◆ **INPUT DATA**
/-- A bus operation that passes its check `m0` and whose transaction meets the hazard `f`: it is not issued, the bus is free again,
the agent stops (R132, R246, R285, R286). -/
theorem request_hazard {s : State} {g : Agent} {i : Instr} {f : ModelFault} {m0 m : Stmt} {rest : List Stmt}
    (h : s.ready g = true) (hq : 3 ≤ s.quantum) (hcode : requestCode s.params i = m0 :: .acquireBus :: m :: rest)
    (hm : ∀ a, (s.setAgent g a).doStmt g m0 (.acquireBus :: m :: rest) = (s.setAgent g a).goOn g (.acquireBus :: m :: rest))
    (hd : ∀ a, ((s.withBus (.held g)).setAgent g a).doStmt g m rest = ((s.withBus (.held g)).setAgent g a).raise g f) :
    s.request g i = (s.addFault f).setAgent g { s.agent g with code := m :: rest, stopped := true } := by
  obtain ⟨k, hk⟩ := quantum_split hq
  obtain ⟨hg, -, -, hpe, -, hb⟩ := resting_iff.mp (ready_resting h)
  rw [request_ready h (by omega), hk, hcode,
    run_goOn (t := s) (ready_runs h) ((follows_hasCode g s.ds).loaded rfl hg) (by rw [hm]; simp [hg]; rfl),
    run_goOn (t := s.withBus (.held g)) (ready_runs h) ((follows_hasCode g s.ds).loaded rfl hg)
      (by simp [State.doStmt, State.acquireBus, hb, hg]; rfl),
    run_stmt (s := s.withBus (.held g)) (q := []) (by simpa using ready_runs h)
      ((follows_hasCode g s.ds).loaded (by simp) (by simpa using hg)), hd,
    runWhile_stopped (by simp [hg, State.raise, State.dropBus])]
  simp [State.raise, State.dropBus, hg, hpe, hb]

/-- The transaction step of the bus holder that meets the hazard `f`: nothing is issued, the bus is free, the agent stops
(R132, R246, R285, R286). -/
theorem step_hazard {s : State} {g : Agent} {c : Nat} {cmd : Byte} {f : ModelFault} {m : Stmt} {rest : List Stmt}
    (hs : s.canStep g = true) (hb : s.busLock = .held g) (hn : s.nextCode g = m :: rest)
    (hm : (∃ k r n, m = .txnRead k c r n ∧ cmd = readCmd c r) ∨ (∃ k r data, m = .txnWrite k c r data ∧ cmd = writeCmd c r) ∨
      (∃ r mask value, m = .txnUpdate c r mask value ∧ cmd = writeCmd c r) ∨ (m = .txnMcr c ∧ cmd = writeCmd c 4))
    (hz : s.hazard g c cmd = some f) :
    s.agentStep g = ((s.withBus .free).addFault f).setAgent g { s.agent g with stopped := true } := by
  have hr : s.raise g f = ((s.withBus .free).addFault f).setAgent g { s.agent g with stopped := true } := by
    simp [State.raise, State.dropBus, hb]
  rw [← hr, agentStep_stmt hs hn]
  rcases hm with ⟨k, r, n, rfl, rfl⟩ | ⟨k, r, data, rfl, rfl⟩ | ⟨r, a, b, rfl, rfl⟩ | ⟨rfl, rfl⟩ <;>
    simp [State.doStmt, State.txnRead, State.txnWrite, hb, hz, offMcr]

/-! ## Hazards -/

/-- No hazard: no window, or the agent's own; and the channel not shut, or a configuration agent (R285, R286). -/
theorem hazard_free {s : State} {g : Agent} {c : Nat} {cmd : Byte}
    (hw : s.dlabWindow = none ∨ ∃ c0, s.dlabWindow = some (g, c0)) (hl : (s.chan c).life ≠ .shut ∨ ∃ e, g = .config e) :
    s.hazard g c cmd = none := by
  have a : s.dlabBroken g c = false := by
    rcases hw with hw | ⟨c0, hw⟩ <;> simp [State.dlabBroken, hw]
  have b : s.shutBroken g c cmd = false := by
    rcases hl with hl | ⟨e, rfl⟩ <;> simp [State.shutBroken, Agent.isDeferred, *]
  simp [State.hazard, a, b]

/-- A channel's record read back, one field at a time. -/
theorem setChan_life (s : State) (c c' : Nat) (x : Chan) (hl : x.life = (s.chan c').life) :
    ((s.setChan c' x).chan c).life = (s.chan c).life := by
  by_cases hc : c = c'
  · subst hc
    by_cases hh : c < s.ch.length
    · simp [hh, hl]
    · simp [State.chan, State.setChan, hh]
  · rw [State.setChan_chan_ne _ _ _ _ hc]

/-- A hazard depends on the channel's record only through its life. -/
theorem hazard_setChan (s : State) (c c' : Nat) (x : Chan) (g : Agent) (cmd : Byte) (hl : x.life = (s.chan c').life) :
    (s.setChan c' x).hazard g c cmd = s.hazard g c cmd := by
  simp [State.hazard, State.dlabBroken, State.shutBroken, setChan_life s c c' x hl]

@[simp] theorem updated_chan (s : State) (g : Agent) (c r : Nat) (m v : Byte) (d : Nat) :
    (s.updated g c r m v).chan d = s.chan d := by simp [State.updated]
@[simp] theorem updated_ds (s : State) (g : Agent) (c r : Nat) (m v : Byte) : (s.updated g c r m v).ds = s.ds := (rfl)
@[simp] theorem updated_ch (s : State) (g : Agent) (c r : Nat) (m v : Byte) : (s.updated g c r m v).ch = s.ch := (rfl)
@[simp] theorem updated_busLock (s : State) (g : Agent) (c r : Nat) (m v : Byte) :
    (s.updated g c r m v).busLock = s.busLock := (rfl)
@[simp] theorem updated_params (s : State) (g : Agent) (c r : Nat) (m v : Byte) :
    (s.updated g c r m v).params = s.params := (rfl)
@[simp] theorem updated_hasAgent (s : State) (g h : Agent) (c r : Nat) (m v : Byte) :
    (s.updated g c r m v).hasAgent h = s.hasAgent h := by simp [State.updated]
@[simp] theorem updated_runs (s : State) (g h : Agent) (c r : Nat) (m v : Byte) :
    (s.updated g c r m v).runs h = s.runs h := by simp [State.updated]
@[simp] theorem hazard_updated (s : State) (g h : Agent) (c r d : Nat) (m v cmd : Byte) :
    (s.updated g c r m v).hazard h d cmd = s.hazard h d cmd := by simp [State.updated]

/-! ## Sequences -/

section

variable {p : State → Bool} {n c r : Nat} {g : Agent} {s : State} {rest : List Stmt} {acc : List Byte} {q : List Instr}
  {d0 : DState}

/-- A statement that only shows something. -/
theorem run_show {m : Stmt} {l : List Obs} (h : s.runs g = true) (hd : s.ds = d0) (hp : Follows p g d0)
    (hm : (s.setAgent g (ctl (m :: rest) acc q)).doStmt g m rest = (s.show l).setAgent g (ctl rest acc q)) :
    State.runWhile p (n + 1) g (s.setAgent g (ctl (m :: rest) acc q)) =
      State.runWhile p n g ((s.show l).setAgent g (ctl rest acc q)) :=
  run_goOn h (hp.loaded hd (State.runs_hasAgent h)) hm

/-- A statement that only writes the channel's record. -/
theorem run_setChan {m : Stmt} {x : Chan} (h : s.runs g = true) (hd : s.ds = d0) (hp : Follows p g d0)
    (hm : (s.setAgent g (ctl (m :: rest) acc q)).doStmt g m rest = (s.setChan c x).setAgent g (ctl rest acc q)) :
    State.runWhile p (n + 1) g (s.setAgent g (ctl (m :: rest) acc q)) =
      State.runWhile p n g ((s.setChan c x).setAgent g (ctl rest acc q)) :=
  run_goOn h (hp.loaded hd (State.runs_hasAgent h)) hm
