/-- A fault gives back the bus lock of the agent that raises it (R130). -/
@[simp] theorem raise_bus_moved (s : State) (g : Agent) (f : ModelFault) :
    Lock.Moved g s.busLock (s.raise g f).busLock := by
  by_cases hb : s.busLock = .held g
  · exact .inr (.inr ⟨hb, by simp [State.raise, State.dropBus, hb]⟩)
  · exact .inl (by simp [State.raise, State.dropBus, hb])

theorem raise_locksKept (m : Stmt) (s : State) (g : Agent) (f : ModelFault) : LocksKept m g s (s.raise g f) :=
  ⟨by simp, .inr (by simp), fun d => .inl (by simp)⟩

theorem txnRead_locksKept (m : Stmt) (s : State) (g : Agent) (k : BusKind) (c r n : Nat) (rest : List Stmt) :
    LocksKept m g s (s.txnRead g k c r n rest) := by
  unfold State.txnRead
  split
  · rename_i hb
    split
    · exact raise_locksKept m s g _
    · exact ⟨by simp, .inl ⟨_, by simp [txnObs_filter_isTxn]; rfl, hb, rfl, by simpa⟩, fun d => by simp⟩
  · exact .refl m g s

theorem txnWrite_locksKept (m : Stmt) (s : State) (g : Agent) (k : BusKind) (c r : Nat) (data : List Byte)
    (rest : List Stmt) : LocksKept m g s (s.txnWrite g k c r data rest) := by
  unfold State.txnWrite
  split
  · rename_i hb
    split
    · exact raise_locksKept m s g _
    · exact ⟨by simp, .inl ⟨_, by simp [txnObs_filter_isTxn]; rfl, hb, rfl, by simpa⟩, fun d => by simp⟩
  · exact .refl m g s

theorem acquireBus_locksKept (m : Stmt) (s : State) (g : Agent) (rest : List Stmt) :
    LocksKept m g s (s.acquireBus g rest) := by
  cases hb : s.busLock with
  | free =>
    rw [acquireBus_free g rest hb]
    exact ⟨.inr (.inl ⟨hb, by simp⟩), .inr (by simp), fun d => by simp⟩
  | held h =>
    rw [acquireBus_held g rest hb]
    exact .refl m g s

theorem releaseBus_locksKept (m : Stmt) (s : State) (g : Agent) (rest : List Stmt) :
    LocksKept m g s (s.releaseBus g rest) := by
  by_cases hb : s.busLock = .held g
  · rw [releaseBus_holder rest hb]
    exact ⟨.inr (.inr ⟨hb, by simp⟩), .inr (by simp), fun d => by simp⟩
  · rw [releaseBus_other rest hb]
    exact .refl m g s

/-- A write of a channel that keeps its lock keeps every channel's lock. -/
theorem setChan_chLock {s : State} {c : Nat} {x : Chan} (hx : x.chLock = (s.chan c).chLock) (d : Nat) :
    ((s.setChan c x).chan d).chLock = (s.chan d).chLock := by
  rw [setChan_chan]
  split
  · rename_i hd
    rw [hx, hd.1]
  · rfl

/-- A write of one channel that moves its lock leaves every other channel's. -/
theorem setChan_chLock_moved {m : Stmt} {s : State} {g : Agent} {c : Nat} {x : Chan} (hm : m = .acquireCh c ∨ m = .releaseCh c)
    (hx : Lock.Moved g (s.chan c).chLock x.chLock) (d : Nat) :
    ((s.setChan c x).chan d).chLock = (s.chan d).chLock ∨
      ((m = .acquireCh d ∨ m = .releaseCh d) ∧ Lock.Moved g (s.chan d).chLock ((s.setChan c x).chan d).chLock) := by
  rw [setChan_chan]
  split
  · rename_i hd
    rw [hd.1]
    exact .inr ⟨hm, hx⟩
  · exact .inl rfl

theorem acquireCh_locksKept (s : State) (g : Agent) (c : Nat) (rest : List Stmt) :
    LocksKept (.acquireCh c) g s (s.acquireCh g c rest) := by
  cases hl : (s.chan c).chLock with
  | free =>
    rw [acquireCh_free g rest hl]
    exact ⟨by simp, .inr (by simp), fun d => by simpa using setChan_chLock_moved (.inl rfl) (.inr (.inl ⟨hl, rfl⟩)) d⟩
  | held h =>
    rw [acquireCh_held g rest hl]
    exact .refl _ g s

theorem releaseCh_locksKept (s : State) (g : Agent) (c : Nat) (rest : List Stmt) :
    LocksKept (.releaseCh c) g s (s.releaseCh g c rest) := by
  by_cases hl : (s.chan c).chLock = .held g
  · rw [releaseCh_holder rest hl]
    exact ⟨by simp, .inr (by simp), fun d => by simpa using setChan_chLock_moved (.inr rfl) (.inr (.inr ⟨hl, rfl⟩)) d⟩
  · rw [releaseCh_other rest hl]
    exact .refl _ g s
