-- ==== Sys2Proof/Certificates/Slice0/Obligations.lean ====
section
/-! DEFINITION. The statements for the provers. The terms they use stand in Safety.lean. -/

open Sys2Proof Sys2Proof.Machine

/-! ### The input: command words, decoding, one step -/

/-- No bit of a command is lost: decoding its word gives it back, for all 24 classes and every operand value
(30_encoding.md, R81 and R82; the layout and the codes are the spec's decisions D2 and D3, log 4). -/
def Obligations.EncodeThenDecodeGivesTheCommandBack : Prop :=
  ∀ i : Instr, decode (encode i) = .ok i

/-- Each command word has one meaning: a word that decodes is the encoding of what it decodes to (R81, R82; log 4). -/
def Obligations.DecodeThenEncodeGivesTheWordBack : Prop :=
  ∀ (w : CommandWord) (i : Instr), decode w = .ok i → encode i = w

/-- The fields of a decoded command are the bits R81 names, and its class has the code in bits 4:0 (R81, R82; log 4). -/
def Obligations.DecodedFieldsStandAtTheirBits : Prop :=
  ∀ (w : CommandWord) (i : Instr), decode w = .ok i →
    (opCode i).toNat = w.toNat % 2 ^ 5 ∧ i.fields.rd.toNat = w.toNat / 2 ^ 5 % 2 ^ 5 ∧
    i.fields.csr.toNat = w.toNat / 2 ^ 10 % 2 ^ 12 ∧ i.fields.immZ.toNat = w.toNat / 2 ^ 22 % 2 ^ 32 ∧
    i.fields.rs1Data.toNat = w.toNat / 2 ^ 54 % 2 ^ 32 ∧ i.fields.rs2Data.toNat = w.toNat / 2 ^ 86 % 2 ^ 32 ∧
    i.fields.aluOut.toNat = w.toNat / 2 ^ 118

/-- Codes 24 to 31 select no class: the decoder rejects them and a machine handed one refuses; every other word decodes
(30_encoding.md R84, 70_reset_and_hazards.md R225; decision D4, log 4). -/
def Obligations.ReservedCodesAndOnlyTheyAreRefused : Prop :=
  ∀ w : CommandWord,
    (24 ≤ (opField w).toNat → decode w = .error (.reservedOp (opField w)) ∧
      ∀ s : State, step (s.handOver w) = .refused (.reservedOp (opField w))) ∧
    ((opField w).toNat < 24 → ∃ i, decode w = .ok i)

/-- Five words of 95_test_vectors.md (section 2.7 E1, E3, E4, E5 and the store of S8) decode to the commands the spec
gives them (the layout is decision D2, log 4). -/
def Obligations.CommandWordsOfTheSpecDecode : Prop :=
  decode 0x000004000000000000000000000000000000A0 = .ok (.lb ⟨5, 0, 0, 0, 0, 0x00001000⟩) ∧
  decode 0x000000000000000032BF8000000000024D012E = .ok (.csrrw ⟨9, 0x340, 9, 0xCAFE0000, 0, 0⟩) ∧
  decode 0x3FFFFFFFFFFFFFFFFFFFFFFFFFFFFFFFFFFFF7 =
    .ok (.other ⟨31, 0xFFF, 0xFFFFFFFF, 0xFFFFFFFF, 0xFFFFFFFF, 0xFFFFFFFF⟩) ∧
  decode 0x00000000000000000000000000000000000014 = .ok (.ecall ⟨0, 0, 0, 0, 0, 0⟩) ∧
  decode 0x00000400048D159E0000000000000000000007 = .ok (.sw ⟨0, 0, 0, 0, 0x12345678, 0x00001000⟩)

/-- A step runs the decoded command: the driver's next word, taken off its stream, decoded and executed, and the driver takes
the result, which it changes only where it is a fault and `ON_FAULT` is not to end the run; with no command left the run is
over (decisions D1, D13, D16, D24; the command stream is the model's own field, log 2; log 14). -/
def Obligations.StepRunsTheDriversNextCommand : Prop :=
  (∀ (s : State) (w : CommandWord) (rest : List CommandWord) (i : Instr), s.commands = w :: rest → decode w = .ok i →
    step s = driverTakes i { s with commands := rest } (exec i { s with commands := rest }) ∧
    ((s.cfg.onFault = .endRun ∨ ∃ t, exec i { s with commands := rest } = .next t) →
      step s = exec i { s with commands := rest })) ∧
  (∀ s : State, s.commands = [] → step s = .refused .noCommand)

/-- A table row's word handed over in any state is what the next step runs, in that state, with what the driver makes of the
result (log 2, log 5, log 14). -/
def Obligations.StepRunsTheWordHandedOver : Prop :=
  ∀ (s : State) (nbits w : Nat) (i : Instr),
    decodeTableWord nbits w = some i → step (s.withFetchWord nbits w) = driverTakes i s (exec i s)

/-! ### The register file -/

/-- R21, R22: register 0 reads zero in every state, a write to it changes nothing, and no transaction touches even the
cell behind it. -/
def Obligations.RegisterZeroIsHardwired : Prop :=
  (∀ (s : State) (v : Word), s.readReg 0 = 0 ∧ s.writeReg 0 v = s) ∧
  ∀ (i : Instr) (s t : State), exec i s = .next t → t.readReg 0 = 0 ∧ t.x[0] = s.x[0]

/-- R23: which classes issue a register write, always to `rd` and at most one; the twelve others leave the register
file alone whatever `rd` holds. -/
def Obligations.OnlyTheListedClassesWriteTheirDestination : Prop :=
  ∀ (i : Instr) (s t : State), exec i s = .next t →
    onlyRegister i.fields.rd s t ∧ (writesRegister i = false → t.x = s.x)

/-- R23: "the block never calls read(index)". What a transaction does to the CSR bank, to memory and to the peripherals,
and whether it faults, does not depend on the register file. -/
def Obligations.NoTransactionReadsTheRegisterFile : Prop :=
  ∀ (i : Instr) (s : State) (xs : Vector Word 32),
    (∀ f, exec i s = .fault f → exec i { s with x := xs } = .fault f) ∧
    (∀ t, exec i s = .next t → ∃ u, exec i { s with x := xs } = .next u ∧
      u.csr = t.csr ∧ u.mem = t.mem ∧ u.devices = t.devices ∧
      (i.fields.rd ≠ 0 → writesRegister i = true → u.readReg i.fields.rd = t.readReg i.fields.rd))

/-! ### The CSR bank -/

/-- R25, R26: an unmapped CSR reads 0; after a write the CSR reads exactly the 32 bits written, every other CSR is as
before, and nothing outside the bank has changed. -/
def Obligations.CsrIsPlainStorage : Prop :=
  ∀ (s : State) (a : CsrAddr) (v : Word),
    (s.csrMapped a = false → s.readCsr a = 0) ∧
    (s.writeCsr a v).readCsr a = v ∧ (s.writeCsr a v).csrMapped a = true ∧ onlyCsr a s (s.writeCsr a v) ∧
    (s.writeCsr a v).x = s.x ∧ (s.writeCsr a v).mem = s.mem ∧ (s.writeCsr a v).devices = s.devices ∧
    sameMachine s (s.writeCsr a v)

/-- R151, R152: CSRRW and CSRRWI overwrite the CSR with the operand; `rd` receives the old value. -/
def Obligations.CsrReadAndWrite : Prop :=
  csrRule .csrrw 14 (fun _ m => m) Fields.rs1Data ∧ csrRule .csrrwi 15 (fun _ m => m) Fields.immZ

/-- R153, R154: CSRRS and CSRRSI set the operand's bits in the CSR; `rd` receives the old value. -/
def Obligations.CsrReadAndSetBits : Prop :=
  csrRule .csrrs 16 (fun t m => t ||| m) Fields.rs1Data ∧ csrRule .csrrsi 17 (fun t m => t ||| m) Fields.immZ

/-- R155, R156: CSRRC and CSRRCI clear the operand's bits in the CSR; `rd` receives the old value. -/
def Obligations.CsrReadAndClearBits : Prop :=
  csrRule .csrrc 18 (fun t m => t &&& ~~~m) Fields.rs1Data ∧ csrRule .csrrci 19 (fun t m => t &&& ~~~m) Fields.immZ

◆ **ACTIVITY**
Stop at the line containing "obtain ⟨k, hk⟩ := quantum_split hq". Please print exactly every line before it from the start of the records, plus that line itself, and nothing else.

◆ **ANSWER SECTION**
/-- A bus operation that passes its check `m0` and whose transaction meets the hazard `f`: it is not issued, the bus is free again,
the agent stops (R132, R246, R285, R286). -/
theorem request_hazard {s : State} {g : Agent} {i : Instr} {f : ModelFault} {m0 m : Stmt} {rest : List Stmt}
    (h : s.ready g = true) (hq : 3 ≤ s.quantum) (hcode : requestCode s.params i = m0 :: .acquireBus :: m :: rest)
    (hm : ∀ a, (s.setAgent g a).doStmt g m0 (.acquireBus :: m :: rest) = (s.setAgent g a).goOn g (.acquireBus :: m :: rest))
    (hd : ∀ a, ((s.withBus (.held g)).setAgent g a).doStmt g m rest = ((s.withBus (.held g)).setAgent g a).raise g f) :
    s.request g i = (s.addFault f).setAgent g { s.agent g with code := m :: rest, stopped := true } := by
  obtain ⟨k, hk⟩ := quantum_split hq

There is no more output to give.